Compiler Internals
A comprehensive technical deep-dive into the MathViz compiler architecture, implementation details, and optimization strategies. This document is intended for contributors, language implementers, and anyone interested in compiler design.
Overview
The MathViz compiler is a multi-stage source-to-source transpiler that transforms
.mviz source files into optimized Python code. It follows a traditional
compiler pipeline architecture with additional analysis passes for performance optimization.

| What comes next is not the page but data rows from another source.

/-- Words written out from R87, vmajors 0x08 to 0x0F. -/
theorem test_decode_ls : readsVec [
    (0b001000_000001_000000_000000_000000_101_1_00000_01001_100000_01111111111111, .vld 1 9 4 0x1FFF ⟨5, true⟩),
    (0b001000_000001_000000_000110_000000_101_1_00000_01001_011001_00000000001000, .vlds 1 9 6 3 8 ⟨5, true⟩),
    (0b001000_000001_000000_000110_000000_101_1_00000_01001_011010_10000000001000, .vldx 1 9 6 3 true 8 ⟨5, true⟩),
    (0b001000_000001_000000_000110_000000_101_1_00000_01001_010011_00000000001000, .vldxo 1 9 6 2 false 8 ⟨5, true⟩),
    (0b001000_000001_000000_000000_000000_101_1_00000_01001_000100_00000000001000, .vldff 1 9 0 8 ⟨5, true⟩),
    (0b001000_000111_000000_000000_000000_000_0_00000_01001_000101_00000000001000, .vldm 7 9 8),
    (0b001000_011111_000000_000000_000000_000_0_00000_01001_000110_00000000000000, .vfill 31 9),
    (0b001001_000000_000001_000000_000000_101_1_00000_01001_100000_01111111111111, .vst 1 9 4 0x1FFF ⟨5, true⟩),
    (0b001001_000000_000001_000110_000000_101_1_00000_01001_011001_00000000001000, .vsts 1 9 6 3 8 ⟨5, true⟩),
    (0b001001_000000_000001_000110_000000_101_1_00000_01001_011010_10000000001000, .vstx 1 9 6 3 true 8 ⟨5, true⟩),
    (0b001001_000000_000001_000110_000000_101_1_00000_01001_010011_00000000001000, .vstxo 1 9 6 2 false 8 ⟨5, true⟩),
    (0b001001_000000_000111_000000_000000_000_0_00000_01001_000101_00000000001000, .vstm 7 9 8),
    (0b001001_000000_011111_000000_000000_000_0_00000_01001_000110_00000000000000, .vspill 31 9),
    (0b001010_000001_000000_000110_000000_101_1_00000_01001_010000_00000000000000, .vgl 1 9 6 1 ⟨5, true⟩),
    (0b001010_000111_000010_000110_000000_101_1_00000_01001_000001_00000000000000, .vsc 7 2 9 6 0 ⟨5, true⟩),
    (0b001010_000111_000010_000110_000000_101_1_00111_01001_011010_00000000000101, .vscc 7 2 9 6 1 true 5 ⟨5, true⟩ 7),
    (0b001011_000001_000110_000000_000000_101_1_00000_01001_000000_00000000000000, .vxlate 1 6 9 ⟨5, true⟩),
    (0b001011_000001_000110_000000_000000_101_1_00000_01001_000001_00000000000000, .vxlateff 1 6 9 ⟨5, true⟩),
    (0b001100_000111_000110_000101_000000_101_1_00000_01001_010000_00000000000100, .vwait 7 6 5 9 1 4 ⟨5, true⟩),
    (0b001101_000000_000000_000110_000000_000_0_00000_01001_000000_00000010000000, .smap 9 6 128),
    (0b001101_000000_000000_000000_000000_000_0_00000_01001_000001_00000000000001, .sunmap 9 1),
    (0b001101_000000_000000_000000_000000_000_0_00000_01001_000010_00000000000001, .sflush 9 1),
    (0b001110_101011_000000_000000_000000_000_0_00000_01001_000000_00000000000111, .strm 43 9 7),
    (0b001110_000000_000000_000000_000000_000_0_00000_00000_000001_00000000000111, .strmend 7),
    (0b001111_000000_000000_000000_000000_000_0_00000_01001_000000_00000000000000, .cpy 9),
    (0b001111_000000_000000_000000_000000_000_0_00000_01001_000001_00000000000000, .cpy2d 9),
    (0b001111_011111_000000_000000_000000_000_0_00000_01001_000010_00000000000000, .cpywait 31 9),
    (0b001111_000000_000000_000000_000000_000_0_00000_01001_000011_00000000000000, .trim 9),
    (0b001111_000000_000000_000110_000000_101_1_00000_01001_000100_00000000000000, .vpf 9 6 ⟨5, true⟩)] = true := by decide +kernel

/-- Words written out from R87, vmajors 0x10 to 0x12. -/
theorem test_decode_dg : readsVec [
    (0b010000_000000_000000_000000_000000_000_0_00000_01001_000000_00000000000000, .mshape 9),
    (0b010000_000000_000000_000000_000000_000_0_00000_01001_000001_00000000000000, .maccwin 9),
    (0b010000_011111_000010_000011_000000_101_1_00111_01001_000010_00000000000001, .dmac 31 2 3 9 true ⟨5, true⟩ 7),
    (0b010000_011111_000010_000011_000000_101_1_00111_01001_000011_00000000000000, .dmacf 31 2 3 9 false ⟨5, true⟩ 7),
    (0b010000_000000_000010_000011_000000_000_0_00111_01001_000100_00000000000001, .dsweep 2 3 9 true 7),
    (0b010000_000000_000010_000011_000000_000_0_00111_01001_000101_00000000000000, .dsweepf 2 3 9 false 7),
    (0b010001_000000_000010_000011_000000_000_0_00111_01001_000000_00000000000000, .spsweep 2 3 9 7),
    (0b010001_000000_000010_000011_000000_000_0_00111_01001_000001_00000000000000, .spsweepf 2 3 9 7),
    (0b010001_000001_000010_000000_000000_000_0_00111_00000_000010_00000000000000, .sppack 1 2 7),
    (0b010001_000001_000010_000000_000000_000_0_00111_00000_000011_00000000000000, .spunpack 1 2 7),
    (0b010010_000000_000010_000000_000000_000_0_00000_01001_000000_00000000000000, .acld 2 9),
    (0b010010_000001_000000_000000_000000_000_0_00111_01001_000001_00000000000000, .acst 1 9 7),
    (0b010010_000000_000000_000000_000000_000_0_00000_01001_000010_00000000000000, .aczero 9),
    (0b010010_000111_000000_000000_000000_000_0_00000_01001_000011_00000000000000, .acmap 7 9)] = true := by decide +kernel

/-- What the tables refuse (R74 to R79, R88): values not listed, and fields that must be 0. -/
theorem test_decode_refuses : ([
    0,
    0b010111_00000_00000_0000000000000000,
    0b000001_00001_00010_00011_001100_00000,
    0b000001_00001_00010_00011_000000_00001,
    0b000001_00001_00010_00001_100000_00000,
    0b000001_00001_00010_00000_100100_00011,
    0b000010_00001_00010_00011_000000_01000,
    0b000010_00001_00010_00001_000100_01001,
    0b000010_00001_00010_00000_001000_01001,
    0b000010_00001_00010_00011_001101_01001,
    0b000111_00001_00010_0000010000000000,
    0b000111_00001_00010_0000000001000000,
    0b001010_00001_00001_0000000000000000,
    0b010000_00001_00010_111_0000000000000,
    0b010001_00001_00010_001_0000000000000,
    0b010100_00001_00010_000_0000000000000,
    0b010101_00001_00010_101_0000000000000,
    0b011000_00001_00010_0110_000000000000,
    0b011011_01000_00000_0000_000000000000,
    0b011011_00001_00001_0000_000000000000,
    0b011011_00001_00000_0011_000000000000,
    0b011100_00000_00000_0010_000000000000,
    0b011100_00001_00000_0000_000000000000,
    0b100000_00000_00000_0000000000000011,
    0b100000_00001_00001_0000000000000000,
    0b100001_00000_00000_0100000000000000,
    0b100001_00001_00001_0000000000000000,
    0b100010_00000_00000_0000000001000000,
    0b100010_00000_00000_0010000000000001,
    0b100011_00001_00010_0000000000100000,
    0b100011_00001_00010_1100100000000000,
    0b100011_00001_00010_1000000000000001,
    0b100100_00000_00000_0000000000000101,
    0b100100_00000_00000_0001000000000000,
    0b100100_00000_00000_0010000000000100,
    0b100100_00000_00000_0001000000001001,
    0b100100_00000_00001_0011001000000000,
    0b100100_00000_00000_0110000000000001,
    0b100100_00000_00000_0111000000000000,
    0b100101_00001_00010_0000000000000001,
    0b100101_00001_00000_0010000000000000,
    0b100110_00000_00000_0000000000000000] : List Word32).all (fun w => (decodeWord w).toOption == none) = true := by decide +kernel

The compiler prioritizes correctness, readable output, and seamless Python interoperability. Generated code is clean, idiomatic Python that can be inspected and debugged easily.
Key Design Decisions
- Immutable AST: All AST nodes are frozen dataclasses for thread safety and predictability
- Visitor Pattern: Tree traversal via the visitor pattern enables clean separation of concerns
- Multi-pass Architecture: Separate analysis passes for type checking, purity, complexity, and parallelization
- Optional Strictness: Type errors can be warnings or fatal errors depending on configuration
- Zero Runtime Overhead: No MathViz runtime library required; output is standalone Python
Compilation Pipeline
The compiler executes the following stages in order. Each stage is independent and
can be enabled/disabled via the CompilationPipeline configuration.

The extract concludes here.